I flick on through the pages, imaging how much Rory will not resemble Michael as he grows up. Or can I, as his mother, claim the dominant genes? I’ve become so obsessed with the similarities between man and boy, I wonder whether I might have underplayed the maternal possibilities. Choosing another album, a new replacement for an old shabby thing my mother took offence to one day, I begin the process again, comparing babies, older babies, and toddlers. Rory has inherited the colour of my eyes but not the shape. His hair is blond and curly; mine is mid-brown and straight; and Michael’s is like neither. His face shape is still an indeterminate circle of puppy fat, destined, in all likelihood, to replicate the oval of his probable parents, me and Richard, and not the square of his hoodwinked dad. And there isn’t a single dimple between Michael and me, yet Rory’s is resplendent in every smile. The photos bring no peace. Leaning back, I close my eyes feeling the heavy album slip across my lap.

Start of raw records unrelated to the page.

/-- The operation takes OUT_FMT as the format of D (R117). -/
def VxD.usesOut (d : VxD) : Bool :=
  d.op = 1 || (2 ≤ d.op && d.op ≤ 0x0A) || d.op = 0x0C || d.op = 0x0E || d.op = 0x10

/-- Format of operand A (R117). -/
def VxD.aFmt (d : VxD) : Nat := if d.op = 0x0D then 7 else d.inFmt

/-- The operation reads A as row-form data (R117). -/
def VxD.rowA (d : VxD) : Bool := (2 ≤ d.op && d.op ≤ 0x0D)

/-- The operation reads B as row-form data (R117). -/
def VxD.rowB (d : VxD) : Bool := 2 ≤ d.op && d.op ≤ 5

/-- The operation reads B as a vector (R117, R118). -/
def VxD.vecB (d : VxD) : Bool := d.op = 0x0C || d.op = 0x0D || d.op = 0x0E

/-- Bytes of a row of n elements of a format. -/
def rowBytes (fmt n : Nat) : Nat := n * fmtBits fmt / 8

/-- Distance between row positions: the pitch in units of 64 B, or packed (R116). -/
def pitchOf (p nb : Nat) : Nat := if p = 0 then nb else 64 * p

/-- Bytes of D at one row position (R117). -/
def VxD.dBytes (d : VxD) : Nat :=
  if d.op = 0x0F then 32
  else if d.pair && d.keep then 8 * d.lanes
  else if d.op = 0x0B then 2 * d.lanes
  else if d.op = 0x0D then 4 * d.lanes
  else rowBytes d.outFmt d.lanes

/-- The result has MXFP4 elements, whose scale bytes go to E (R117; for operations other than CONVERT, DEDUCED log
11). -/
def VxD.mxOut (d : VxD) : Bool := d.usesOut && d.outFmt = 4

/-- The operands a vector operation reads, with the value of IX_A: (first address, distance, bytes) of each (R116, R117). -/
def VxD.inAreas (d : VxD) (ix : Nat) : List (Nat × Nat × Nat) :=
  let nb := rowBytes d.aFmt d.lanes
  (if d.rowA then [(d.aAddr + ix, pitchOf d.aPitch nb, nb)] else [])
  ++ (if d.op = 0x0E then [(d.aAddr + ix, 4, 4)] else [])
  ++ (if d.rowB then [(d.bAddr + ix, pitchOf d.aPitch nb, nb)] else [])
  ++ (if d.vecB then [(d.bAddr + ix, 4, 4)] else [])

/-- The results a vector operation writes beside the vectors of SOFTMAX_BLOCK, with the value of IX_D (R116, R117). -/
def VxD.outAreas (d : VxD) (ix : Nat) : List (Nat × Nat × Nat) :=
  [(d.dAddr + ix, pitchOf d.dPitch d.dBytes, d.dBytes)]
  ++ (if d.op = 0x0B then [(d.eAddr + ix, pitchOf d.dPitch d.dBytes, d.dBytes)] else [])
  ++ (if d.op = 0x0E then [(d.eAddr + ix, 4, 4)] else [])
  ++ (if d.mxOut then [(d.eAddr + ix, d.lanes / 32, d.lanes / 32)] else [])

/-- An operand is 16 B aligned and inside the Reservoir at every row position (R116, R119). -/
def areaOk (count : Nat) (a : Nat × Nat × Nat) : Bool :=
  a.1 % 16 = 0 && a.1 + (count - 1) * a.2.1 + a.2.2 ≤ rsvBytes

/-- A reserved encoding or a reserved field in a vector-op descriptor (R116, R117, R119). Format codes the vector unit does
not take (R53) count among them (DEDUCED, log 11). -/
def VxD.reserved (d : VxD) : Bool :=
  d.rsv != 0 || 0x10 < d.op || 9 < d.inFmt || 9 < d.outFmt || 4 < d.ixA || 4 < d.ixD || d.count = 0
  || (d.op = 1 && d.inFmt != 7 && d.inFmt != 8 && d.inFmt != 9)
  || (d.op = 0x0B && d.outFmt != 0)
  || (d.usesIn && d.inFmt = 9) || (d.usesOut && d.outFmt = 9)

/-- A Plot DMA descriptor's fields (R151). -/
structure DmaD where
  /-- SRC -/
  src : Nat
  /-- SRC_IX -/
  srcIx : Nat
  /-- DST -/
  dst : Nat
  /-- DST_IX -/
  dstIx : Nat
  /-- ROW_BYTES -/
  rowBytes : Nat
  /-- ROWS -/
  rows : Nat
  /-- SRC_PITCH -/
  srcPitch : Nat
  /-- DST_PITCH -/
  dstPitch : Nat
  /-- DEVICE -/
  device : Nat
  /-- REMOTE -/
  remote : Bool
  /-- APPEND -/
  append : Nat
  /-- INBOX -/
  inbox : Nat
  /-- DST_RAISE -/
  raise : Nat
  /-- CLS -/
  cls : Bool
  /-- VALID -/
  valid : Bool
  /-- reserved bits, all of them -/
  rsv : Nat
  deriving DecidableEq, Repr

/-- The fields of a Plot DMA descriptor (R151). -/
def parseDma (d : List Byte) : DmaD :=
  let w := leNat d
  let word (i : Nat) := field w (64 * i) 64
  { src := field (word 0) 0 48, srcIx := field (word 0) 48 3, dst := field (word 1) 0 48,
    dstIx := field (word 1) 48 3, rowBytes := field (word 2) 0 20, rows := field (word 2) 20 12,
    srcPitch := field (word 2) 32 16, dstPitch := field (word 2) 48 16, device := field (word 3) 0 14,
    remote := bitOf (word 3) 14, append := field (word 3) 15 2, inbox := field (word 3) 17 2,
    raise := field (word 3) 19 8, cls := bitOf (word 3) 27, valid := bitOf (word 3) 28,
    rsv := field (word 0) 51 13 + field (word 1) 51 13 + field (word 3) 29 35 }

/-- A reserved encoding or field in a Plot DMA descriptor (R119, R151). -/
def DmaD.reserved (d : DmaD) : Bool :=
  d.rsv != 0 || 4 < d.srcIx || 4 < d.dstIx || d.append = 3 || bitOf d.raise 6 || d.rowBytes = 0 || d.rows = 0

/-- Where a run of device addresses lies (R145). -/
inductive Space where
  | hbm
  | rsv (l : Nat) (off : Nat)
  | own (off : Nat)
  | reserved
  deriving DecidableEq, Repr

/-- The space of a device address (R145). -/
def spaceOf (a : Nat) : Space :=
  if a < 0x16800000000 then .hbm
  else if a < 0x800000000000 then .reserved
  else if a < 0x800100000000 then .rsv ((a - 0x800000000000) / rsvBytes) (a % rsvBytes)
  else if a < 0xFFFF00000000 then .reserved
  else if a < 0xFFFF01000000 then .own (a % rsvBytes)
  else .reserved

/-- A row of n bytes at a passes the Pacer's check (R153): no byte in a reserved range, and none past the window of the
accessing Plot. -/
def rowAddrOk (a n : Nat) : Bool :=
  match spaceOf a with
  | .hbm => spaceOf (a + n - 1) == .hbm
  | .rsv .. => match spaceOf (a + n - 1) with | .rsv .. => true | _ => false
  | .own o => o + n ≤ rsvBytes
  | .reserved => false

/-- Every row of an operand passes the check (R153); the rows lie at rising addresses, but each is looked at. -/
def rowsOk (a pitch rows n : Nat) : Bool := (List.range rows).all (fun r => rowAddrOk (a + r * pitch * 16) n)

/-- The Pacer's check of a transfer's source rows (R153). -/
def DmaD.srcOk (d : DmaD) (ix : Nat) : Bool := rowsOk (d.src + ix) d.srcPitch d.rows d.rowBytes

/-- The Pacer's check of a transfer's destination rows, or of the window an append names (R153, R154). -/
def DmaD.dstOk (d : DmaD) (ix : Nat) : Bool :=
  if d.append = 0 then rowsOk (d.dst + ix) d.dstPitch d.rows d.rowBytes
  else match spaceOf (d.dst + ix) with | .rsv .. => true | .own _ => true | _ => false

/-- The value of an index register named by an index field: 0 names none (R99, R116, R151). -/
def ixVal (ix : List (BitVec 24)) (n : Nat) : Nat := if n = 0 then 0 else (ix.getD (n - 1) 0).toNat

/-- K of a tile or row in a format (R24). -/
def tileK (fmt : Nat) : Nat := 1024 / fmtBits fmt

/-- The target format of the weight expander (R86). -/
def WexpCfg.targetFmt (w : WexpCfg) : Nat := if w.target = 0 then 0 else if w.target = 1 then 2 else 3

/-- The group size of the weight expander (R70, R86). -/
def WexpCfg.g (w : WexpCfg) : Nat := 32 * 2 ^ w.group.toNat

/-- Bytes of an expander metadata entry (R70). -/
def WexpCfg.metaBytes (w : WexpCfg) : Nat :=
  if w.mode then 4 else (if w.codeW then 4 else 16) * (fmtBits w.targetFmt / 8)

/-- Bytes of the codes of an expander tile (R70). -/
def WexpCfg.codeBytes (w : WexpCfg) : Nat := tileK w.targetFmt * (if w.codeW then 16 else 32)

/-- Bytes of an expander tile (R70). -/
def WexpCfg.tileBytes (w : WexpCfg) : Nat :=
  w.codeBytes + ((tileK w.targetFmt + w.g - 1) / w.g) * 64 * w.metaBytes

/-- Distance between the tiles an entry loads (R101). -/
def tileStep (ldFmt : Nat) : Nat := if ldFmt = 4 then 8704 else 8192

/-- Bytes read for the tile that an entry loads into Furrow f (R59, R70, R101). -/
def tileBytes (x : Plot) (f ldFmt : Nat) : Nat :=
  if f = 0 && x.wexp.en then x.wexp.tileBytes else tileStep ldFmt

/-- Byte address of stream row i (R100). -/
def Stream.rowAddr (st : Stream) (i : Nat) : Nat :=
  match st.ring with
  | some (base, head, cap, pitch) => base * 128 + ((head + i) % cap) * pitch * 128 + st.addr0
  | none => st.addr0 + i * st.stride

/-- The Basin row that stream row i writes, logical (R35). -/
def Stream.basinRow (st : Stream) (i : Nat) : Nat :=
  if st.fmt = 9 then (st.base.toNat + i) % 512 else (st.base.toNat + i) % 1024

/-- The physical rows a logical Basin row holds, before spare mapping (R35). -/
def physRows (pair : Bool) (r : Nat) : List Nat := if pair then [2 * r, 2 * r + 1] else [r]

/-- The physical row that serves row r of a Furrow's Basin: the lowest valid spare that names it, or itself (R40, R50). -/
def Furrow.mapRow (fu : Furrow) (r : Nat) : Nat :=
  match (List.range 4).find? (fun e => fu.spares.get? e == some (BitVec.ofNat 10 r, true)) with
  | some e => 1024 + e
  | none => r

/-- Basin word at physical row r, before spare mapping, and column c. -/
def Furrow.word (fu : Furrow) (r c : Nat) : BitVec 32 := fu.words.get (fu.mapRow r * 64 + c) 0

/-- The word is poisoned (R39). -/
def Furrow.bad (fu : Furrow) (r c : Nat) : Bool := fu.poison.contains ((fu.mapRow r * 64 + c) / 2)

/-- The NaN tag of a Basin element (R80). -/
def Furrow.tag (fu : Furrow) (r c : Nat) : Bool := fu.tags.contains (fu.mapRow r * 64 + c)

/-- Furrow f of a Plot. -/
def Plot.furrow (x : Plot) (f : Nat) : Furrow := x.furrows.getD f {}

/-- Change Furrow f of a Plot. -/
def Plot.onFurrow (x : Plot) (f : Nat) (g : Furrow → Furrow) : Plot := { x with furrows := listUpd x.furrows f g }

/-- Change the Pacer of a Plot. -/
def Plot.onPacer (x : Plot) (g : Pacer → Pacer) : Plot := { x with pacer := g x.pacer }

/-- The Pacer is running or draining (R90). -/
def Pacer.active (p : Pacer) : Bool := p.st == .running || p.st == .draining

/-- Inbox n of a Pacer. -/
def Pacer.inbox (p : Pacer) (n : Nat) : Inbox := p.inboxes.getD n {}

/-- Change inbox n of a Pacer. -/
def Pacer.onInbox (p : Pacer) (n : Nat) (g : Inbox → Inbox) : Pacer := { p with inboxes := listUpd p.inboxes n g }

/-- Slots of a slot-mode inbox that R113 accepts; 0 where it does not. -/
def Inbox.slotCount (b : Inbox) : Nat :=
  if b.slots = 0 ∨ b.cap.toNat % b.slots.toNat ≠ 0 then 0 else b.slots.toNat

/-- Ring rows of one unit: a row, or a slot (R113). -/
def Inbox.unitRows (b : Inbox) : Nat := if b.slotMode then b.cap.toNat / b.slotCount else 1

/-- Units of the ring: rows, or slots. -/
def Inbox.units (b : Inbox) : Nat := if b.slotMode then b.slotCount else b.cap.toNat

/-- Byte address of ring row r of an inbox (R110). -/
def Inbox.rowAddr (b : Inbox) (r : Nat) : Nat := b.base.toNat * 128 + r * b.pitch.toNat * 128

/-- Add x to the count of a local flag (R105): a raise past 15 is lost and sets FLAG_OVF. -/
def Pacer.raiseFlag (p : Pacer) (f : Nat) : Pacer :=
  let c := (p.flags.get f 0).toNat
  if c = 15 then { p with flagOvf := true } else { p with flags := p.flags.put f (BitVec.ofNat 4 (c + 1)) }

/-- Units a byte run of an element list: codes of n bits, lowest position lowest (R58). -/
def unpack (bits : Nat) (bs : List Byte) : List (BitVec 16) :=
  if bits = 4 then bs.flatMap (fun b => [BitVec.ofNat 16 (b.toNat % 16), BitVec.ofNat 16 (b.toNat / 16)])
  else if bits = 8 then bs.map (fun b => b.zeroExtend 16)
  else (List.range (bs.length / 2)).map (fun i => BitVec.ofNat 16 ((bs.getD (2 * i) 0).toNat + 256 * (bs.getD (2 * i + 1) 0).toNat))

/-- The code a poisoned element of a format reads as (R138): the canonical NaN, or 0 in an integer format. An MXFP4 element
has no NaN code of its own; 0x8000 stands for one. -/
def poisonCode (fmt : Nat) : BitVec 16 :=
  match fmt with
  | 4 => 0x8000 | 5 => 0 | 6 => 0
  | _ => match fmtFp fmt with | some f => BitVec.ofNat 16 f.nanCode | none => 0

A sudden squeal and Rory is clawing at my jeans. The cartoon has ended.

‘Use your words, Rory. What do you want?’

He bounces on his haunches pointing resolutely at the television screen.

‘More? You need to say, ‘more please’’.

The bouncing increases. His little face puckers. Grunts emanate from between his cherry red lips.

‘Say, ‘more’. You can do it, Rory. Come on. ‘More please’’.

The grunts become screams. His head goes down and begins slamming into my thigh. And that’s when I notice another photograph has slipped between the pages and onto the carpet.

The teaching session abandoned, the cartoon running again, I sink onto the lounge to remember my friend Caryl and the story she entrusted to me. She lost a brother, taking a lifetime and some assistance from me, to unravel the riddles of the past and reunite with him. The photo was given first as a clue, then as a warm memory of our time together. Time which I’ve come to treasure and have always thought of with straightforward pride. But I know the photo contains a message and, since Rory’s birth, I’ve shielded myself from its intent, closing my mind to any parallel or association. But there it is, a six-by-four montage of three people whose lives were wrecked by secrets.

What would Caryl say? More importantly, what do I need to do for Rory’s sake? I know there are thousands, hundreds of thousands of women who bring a cuckoo into the nest and get away with it. But what would be the cost to my little boy? To Michael and me? Even to Richard. Doesn’t he have the right to know he has a son? The simplest solution is a DNA test, one which I can no doubt arrange without raising the alarm, for my eyes only. My stomach clenches. Whilst the truth is unknown, I can continue to fool myself and everyone else. The thought of certainty, a definitive answer, means courage and responsibility. Do I have those attributes? Dragging a hand across my forehead, I endeavour to massage away the confusion, the fear, the shame.

The cartoon ends abruptly. Glad of a distraction, I leap forward and grab Rory, swinging him up onto my hip with promises of a drink and supper. When settled into his highchair, and not without a degree of fuss over the harness, I sing a nursery rhyme as I butter bread at breakneck speed, producing squares of cheese sandwich in record time. Pulling a kitchen chair next to his, I ruffle his curly hair and catch errant pieces of squashed dough pushing over the rim of the tray.

Sighing, eyes closed, Caryl’s photograph materialises in my mind’s eye. Whether it’s the image and it’s attendant message or Laura’s phone call, both coming during the current lockdown where my ability to study Rory is heightened, I know this crisis has to be faced. An icy chill descends my spine.